• Activity: From the records below, transcribe only the lines running from the one with "AST (R235-R237, R242): it" through the one with "let halted (p'". Keep both of those end lines.

(Stored data entries)
☆ ☆ ☆

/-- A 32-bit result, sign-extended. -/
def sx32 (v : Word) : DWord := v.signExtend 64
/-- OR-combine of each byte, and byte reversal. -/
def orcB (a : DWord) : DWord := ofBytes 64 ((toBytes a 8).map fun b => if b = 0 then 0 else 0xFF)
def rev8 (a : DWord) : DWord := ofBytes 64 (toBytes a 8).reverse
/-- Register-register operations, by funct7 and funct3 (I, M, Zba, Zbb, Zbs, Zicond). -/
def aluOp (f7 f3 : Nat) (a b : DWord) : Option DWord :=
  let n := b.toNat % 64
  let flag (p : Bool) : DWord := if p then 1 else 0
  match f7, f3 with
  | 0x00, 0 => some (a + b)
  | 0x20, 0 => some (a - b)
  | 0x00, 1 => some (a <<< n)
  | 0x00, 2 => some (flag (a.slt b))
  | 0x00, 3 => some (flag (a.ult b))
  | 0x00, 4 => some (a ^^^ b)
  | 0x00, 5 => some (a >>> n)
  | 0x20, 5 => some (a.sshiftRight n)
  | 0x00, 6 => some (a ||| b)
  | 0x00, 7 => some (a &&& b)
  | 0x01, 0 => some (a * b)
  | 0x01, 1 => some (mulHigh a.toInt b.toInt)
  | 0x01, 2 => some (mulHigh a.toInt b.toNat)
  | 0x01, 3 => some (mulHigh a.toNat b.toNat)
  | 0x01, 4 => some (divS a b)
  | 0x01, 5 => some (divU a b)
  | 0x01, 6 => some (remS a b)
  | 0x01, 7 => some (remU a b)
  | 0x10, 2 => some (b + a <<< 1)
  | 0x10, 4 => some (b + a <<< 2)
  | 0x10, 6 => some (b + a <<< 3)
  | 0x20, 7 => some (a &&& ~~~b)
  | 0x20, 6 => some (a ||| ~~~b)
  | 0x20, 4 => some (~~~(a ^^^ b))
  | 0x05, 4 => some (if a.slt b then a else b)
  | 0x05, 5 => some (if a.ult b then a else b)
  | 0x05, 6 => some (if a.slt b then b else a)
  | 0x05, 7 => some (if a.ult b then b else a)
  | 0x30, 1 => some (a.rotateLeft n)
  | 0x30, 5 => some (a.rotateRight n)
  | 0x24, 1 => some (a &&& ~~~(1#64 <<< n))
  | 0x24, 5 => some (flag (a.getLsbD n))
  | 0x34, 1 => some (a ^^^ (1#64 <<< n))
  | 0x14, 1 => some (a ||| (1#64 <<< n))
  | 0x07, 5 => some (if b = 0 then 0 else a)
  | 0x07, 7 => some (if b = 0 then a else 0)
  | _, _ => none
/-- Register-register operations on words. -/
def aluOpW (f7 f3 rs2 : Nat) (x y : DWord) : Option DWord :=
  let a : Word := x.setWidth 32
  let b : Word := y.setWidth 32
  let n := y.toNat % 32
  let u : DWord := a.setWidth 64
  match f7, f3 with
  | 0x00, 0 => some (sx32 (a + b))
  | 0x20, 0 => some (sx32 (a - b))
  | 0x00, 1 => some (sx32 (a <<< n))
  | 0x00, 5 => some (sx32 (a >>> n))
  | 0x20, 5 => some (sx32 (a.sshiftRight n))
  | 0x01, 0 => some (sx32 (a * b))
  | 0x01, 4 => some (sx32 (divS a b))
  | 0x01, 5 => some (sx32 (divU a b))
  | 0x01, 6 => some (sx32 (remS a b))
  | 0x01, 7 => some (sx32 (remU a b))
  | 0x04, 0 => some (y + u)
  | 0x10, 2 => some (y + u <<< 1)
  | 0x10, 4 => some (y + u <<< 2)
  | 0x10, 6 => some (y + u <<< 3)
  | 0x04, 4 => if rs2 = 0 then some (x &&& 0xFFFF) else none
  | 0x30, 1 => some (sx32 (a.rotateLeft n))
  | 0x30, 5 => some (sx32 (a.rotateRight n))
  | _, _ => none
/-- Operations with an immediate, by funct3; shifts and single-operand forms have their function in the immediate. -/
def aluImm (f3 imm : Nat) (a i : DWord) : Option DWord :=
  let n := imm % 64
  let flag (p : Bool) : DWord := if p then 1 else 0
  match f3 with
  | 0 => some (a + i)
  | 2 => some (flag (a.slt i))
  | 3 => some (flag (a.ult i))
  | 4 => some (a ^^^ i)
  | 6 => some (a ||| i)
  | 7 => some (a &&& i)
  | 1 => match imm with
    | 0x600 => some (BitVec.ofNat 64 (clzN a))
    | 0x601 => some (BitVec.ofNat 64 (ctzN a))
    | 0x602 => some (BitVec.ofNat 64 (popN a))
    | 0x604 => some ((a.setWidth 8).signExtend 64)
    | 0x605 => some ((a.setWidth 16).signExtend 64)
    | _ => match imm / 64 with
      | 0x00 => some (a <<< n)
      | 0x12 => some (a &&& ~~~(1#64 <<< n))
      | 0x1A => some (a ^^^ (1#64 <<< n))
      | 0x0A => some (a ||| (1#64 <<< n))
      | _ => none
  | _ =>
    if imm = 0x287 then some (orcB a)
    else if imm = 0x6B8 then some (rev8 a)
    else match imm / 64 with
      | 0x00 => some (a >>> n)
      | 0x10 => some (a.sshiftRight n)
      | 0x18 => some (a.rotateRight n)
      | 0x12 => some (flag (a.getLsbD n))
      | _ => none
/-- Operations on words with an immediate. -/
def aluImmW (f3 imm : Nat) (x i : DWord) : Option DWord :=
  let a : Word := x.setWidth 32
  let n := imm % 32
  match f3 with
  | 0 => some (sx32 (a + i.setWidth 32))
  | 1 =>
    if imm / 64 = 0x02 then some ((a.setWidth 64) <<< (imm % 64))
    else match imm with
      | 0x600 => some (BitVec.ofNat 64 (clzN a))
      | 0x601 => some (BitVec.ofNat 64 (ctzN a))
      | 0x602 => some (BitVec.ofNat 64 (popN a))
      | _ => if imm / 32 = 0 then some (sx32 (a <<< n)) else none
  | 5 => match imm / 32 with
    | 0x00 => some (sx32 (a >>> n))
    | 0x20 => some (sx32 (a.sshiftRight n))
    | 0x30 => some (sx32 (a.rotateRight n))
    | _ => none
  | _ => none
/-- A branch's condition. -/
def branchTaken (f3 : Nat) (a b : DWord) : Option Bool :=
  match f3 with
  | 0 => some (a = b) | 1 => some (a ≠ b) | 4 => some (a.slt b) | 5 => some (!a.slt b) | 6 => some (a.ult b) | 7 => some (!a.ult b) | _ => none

☆ ☆ ☆

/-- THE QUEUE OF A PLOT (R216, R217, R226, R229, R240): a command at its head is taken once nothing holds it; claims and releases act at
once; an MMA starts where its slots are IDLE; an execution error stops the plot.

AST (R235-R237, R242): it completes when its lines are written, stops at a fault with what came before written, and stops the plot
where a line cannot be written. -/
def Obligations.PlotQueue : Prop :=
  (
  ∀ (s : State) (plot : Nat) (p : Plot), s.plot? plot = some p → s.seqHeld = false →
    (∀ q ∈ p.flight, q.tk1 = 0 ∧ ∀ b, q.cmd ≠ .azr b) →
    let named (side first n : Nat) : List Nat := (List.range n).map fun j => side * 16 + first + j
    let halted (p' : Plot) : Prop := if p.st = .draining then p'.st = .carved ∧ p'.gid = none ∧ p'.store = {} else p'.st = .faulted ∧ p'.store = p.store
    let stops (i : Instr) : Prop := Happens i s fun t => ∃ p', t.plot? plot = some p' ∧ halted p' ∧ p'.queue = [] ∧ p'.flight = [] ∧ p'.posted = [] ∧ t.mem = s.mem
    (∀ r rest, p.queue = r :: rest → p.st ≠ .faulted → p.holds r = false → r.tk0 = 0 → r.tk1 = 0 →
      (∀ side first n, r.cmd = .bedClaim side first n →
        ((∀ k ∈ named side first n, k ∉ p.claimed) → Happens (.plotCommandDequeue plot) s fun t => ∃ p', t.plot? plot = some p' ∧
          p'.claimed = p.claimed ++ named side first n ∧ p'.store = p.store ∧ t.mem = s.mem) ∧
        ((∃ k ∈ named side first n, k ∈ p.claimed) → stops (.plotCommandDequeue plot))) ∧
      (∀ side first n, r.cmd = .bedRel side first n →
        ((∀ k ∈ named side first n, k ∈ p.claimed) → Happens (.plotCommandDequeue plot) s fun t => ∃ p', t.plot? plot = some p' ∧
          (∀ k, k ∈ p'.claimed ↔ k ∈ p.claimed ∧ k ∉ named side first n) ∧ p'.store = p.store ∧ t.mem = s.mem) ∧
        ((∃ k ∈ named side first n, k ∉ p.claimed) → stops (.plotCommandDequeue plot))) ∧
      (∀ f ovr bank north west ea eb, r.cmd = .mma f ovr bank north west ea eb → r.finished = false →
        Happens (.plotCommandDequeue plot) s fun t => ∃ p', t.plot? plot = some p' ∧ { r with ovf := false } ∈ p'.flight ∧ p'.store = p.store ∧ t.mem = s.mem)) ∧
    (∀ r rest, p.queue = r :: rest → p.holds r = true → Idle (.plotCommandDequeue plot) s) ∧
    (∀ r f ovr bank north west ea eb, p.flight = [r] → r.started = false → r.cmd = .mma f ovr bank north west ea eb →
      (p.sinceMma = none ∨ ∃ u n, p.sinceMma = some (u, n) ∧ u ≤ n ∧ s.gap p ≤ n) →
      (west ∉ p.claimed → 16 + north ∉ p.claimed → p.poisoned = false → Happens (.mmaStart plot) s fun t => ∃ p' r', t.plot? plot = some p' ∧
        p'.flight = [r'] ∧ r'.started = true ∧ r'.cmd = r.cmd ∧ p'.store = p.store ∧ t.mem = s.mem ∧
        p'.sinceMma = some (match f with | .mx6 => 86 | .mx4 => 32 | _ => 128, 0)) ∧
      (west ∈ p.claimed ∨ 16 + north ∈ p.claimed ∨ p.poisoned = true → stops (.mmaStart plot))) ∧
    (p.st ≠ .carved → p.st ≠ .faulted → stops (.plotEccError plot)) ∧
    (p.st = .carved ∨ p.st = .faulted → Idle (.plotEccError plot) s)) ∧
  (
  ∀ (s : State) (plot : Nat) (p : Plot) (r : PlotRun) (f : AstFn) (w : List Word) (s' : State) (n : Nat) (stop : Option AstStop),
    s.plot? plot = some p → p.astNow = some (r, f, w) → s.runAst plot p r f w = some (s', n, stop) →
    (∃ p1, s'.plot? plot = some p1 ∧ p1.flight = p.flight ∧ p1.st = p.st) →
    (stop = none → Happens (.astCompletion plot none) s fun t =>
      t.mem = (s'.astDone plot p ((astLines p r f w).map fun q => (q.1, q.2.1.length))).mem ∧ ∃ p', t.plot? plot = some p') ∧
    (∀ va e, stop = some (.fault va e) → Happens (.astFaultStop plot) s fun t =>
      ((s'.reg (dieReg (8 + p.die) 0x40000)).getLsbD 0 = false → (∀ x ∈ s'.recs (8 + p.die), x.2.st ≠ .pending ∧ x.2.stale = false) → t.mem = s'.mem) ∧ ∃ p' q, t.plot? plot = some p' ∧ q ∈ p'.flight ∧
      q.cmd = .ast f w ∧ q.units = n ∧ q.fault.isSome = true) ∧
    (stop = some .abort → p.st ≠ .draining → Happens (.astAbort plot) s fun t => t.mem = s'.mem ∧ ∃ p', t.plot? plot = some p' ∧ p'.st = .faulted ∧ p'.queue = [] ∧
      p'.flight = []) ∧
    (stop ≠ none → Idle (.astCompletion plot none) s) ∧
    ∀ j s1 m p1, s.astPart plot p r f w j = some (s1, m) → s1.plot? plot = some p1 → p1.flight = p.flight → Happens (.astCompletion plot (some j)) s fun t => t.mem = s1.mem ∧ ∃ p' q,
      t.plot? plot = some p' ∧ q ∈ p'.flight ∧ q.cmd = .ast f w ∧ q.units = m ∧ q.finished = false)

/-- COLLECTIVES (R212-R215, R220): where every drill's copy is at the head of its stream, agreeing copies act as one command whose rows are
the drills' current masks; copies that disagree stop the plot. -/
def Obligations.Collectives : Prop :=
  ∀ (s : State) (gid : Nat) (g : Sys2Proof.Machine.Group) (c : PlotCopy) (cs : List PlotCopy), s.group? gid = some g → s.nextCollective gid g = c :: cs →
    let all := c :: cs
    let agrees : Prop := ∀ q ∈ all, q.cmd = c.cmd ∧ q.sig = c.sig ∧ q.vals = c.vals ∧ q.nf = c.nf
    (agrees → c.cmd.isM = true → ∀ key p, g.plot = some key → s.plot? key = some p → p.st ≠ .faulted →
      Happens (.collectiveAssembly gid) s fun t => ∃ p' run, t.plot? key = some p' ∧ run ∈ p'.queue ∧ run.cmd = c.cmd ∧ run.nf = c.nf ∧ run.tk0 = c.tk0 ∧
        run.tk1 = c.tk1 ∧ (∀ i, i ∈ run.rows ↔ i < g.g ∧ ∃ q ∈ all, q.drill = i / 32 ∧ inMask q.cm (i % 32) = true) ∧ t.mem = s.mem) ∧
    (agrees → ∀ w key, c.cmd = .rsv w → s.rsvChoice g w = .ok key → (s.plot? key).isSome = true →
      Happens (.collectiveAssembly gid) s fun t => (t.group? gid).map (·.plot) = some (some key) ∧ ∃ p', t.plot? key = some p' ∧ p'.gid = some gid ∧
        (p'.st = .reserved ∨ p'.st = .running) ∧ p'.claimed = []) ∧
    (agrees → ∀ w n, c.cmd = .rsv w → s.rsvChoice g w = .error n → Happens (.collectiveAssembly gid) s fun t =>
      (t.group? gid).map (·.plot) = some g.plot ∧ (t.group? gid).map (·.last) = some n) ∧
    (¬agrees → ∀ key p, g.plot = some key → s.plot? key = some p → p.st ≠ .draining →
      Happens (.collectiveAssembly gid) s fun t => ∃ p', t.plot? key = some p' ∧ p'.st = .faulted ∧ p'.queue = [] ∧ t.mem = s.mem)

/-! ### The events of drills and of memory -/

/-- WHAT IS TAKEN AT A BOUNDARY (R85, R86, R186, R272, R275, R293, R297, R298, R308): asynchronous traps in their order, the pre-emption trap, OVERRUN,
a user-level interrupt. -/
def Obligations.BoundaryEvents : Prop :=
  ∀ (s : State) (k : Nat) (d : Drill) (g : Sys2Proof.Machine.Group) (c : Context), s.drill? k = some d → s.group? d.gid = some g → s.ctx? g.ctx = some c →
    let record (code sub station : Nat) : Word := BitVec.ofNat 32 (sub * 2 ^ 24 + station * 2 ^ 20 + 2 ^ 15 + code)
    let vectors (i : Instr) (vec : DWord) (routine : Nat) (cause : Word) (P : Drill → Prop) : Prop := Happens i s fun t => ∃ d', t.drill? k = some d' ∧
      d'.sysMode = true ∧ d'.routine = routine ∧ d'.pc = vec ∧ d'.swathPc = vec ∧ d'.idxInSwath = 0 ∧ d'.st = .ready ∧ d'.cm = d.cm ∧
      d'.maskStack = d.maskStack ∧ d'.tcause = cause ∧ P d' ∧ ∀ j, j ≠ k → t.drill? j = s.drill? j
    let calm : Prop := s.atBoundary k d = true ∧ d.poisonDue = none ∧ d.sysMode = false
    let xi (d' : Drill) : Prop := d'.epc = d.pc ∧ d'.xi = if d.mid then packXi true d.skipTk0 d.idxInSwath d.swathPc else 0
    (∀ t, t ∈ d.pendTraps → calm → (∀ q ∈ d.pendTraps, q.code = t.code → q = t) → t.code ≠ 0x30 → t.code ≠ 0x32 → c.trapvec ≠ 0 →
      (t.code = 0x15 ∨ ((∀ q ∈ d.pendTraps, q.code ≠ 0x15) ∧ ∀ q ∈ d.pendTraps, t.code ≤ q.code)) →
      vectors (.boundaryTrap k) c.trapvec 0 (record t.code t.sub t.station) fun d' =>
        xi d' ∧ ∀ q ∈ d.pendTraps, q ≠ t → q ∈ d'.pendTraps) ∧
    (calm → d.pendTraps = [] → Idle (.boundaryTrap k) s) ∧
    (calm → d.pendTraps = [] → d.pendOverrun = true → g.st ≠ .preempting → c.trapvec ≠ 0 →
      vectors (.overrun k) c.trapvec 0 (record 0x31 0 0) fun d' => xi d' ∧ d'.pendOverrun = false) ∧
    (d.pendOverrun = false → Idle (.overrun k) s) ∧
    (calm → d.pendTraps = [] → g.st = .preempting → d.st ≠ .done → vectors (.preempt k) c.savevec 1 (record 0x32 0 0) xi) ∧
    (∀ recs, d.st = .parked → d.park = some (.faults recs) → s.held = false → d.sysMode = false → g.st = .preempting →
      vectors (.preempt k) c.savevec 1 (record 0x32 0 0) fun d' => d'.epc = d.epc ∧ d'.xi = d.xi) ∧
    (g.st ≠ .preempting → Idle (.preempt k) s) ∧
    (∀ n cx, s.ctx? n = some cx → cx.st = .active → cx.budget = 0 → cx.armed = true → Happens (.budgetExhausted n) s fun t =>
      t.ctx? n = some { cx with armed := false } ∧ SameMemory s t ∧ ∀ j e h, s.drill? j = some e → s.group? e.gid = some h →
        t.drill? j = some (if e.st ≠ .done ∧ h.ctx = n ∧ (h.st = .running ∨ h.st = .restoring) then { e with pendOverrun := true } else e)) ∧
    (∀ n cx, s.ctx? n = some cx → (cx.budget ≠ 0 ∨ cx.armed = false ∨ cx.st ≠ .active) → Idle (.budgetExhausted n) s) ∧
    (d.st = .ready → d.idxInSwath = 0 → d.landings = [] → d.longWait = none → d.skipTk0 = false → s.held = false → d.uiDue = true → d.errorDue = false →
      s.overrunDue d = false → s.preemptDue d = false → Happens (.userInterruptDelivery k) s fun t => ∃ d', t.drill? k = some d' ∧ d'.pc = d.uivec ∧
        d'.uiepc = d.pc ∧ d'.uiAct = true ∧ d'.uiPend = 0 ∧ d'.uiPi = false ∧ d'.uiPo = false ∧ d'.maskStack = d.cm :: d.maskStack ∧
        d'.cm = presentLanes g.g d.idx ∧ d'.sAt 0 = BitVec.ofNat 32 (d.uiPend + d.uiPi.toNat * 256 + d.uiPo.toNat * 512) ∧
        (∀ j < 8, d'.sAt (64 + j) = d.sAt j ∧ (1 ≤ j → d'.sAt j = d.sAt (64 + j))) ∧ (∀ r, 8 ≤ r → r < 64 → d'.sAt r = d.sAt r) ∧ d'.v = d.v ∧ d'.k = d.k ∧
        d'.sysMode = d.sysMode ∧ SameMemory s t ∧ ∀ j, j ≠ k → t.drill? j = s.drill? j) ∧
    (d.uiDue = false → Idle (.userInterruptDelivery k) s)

☆ ☆ ☆

• Solution:
AST (R235-R237, R242): it completes when its lines are written, stops at a fault with what came before written, and stops the plot
where a line cannot be written. -/
def Obligations.PlotQueue : Prop :=
  (
  ∀ (s : State) (plot : Nat) (p : Plot), s.plot? plot = some p → s.seqHeld = false →
    (∀ q ∈ p.flight, q.tk1 = 0 ∧ ∀ b, q.cmd ≠ .azr b) →
    let named (side first n : Nat) : List Nat := (List.range n).map fun j => side * 16 + first + j
    let halted (p' : Plot) : Prop := if p.st = .draining then p'.st = .carved ∧ p'.gid = none ∧ p'.store = {} else p'.st = .faulted ∧ p'.store = p.store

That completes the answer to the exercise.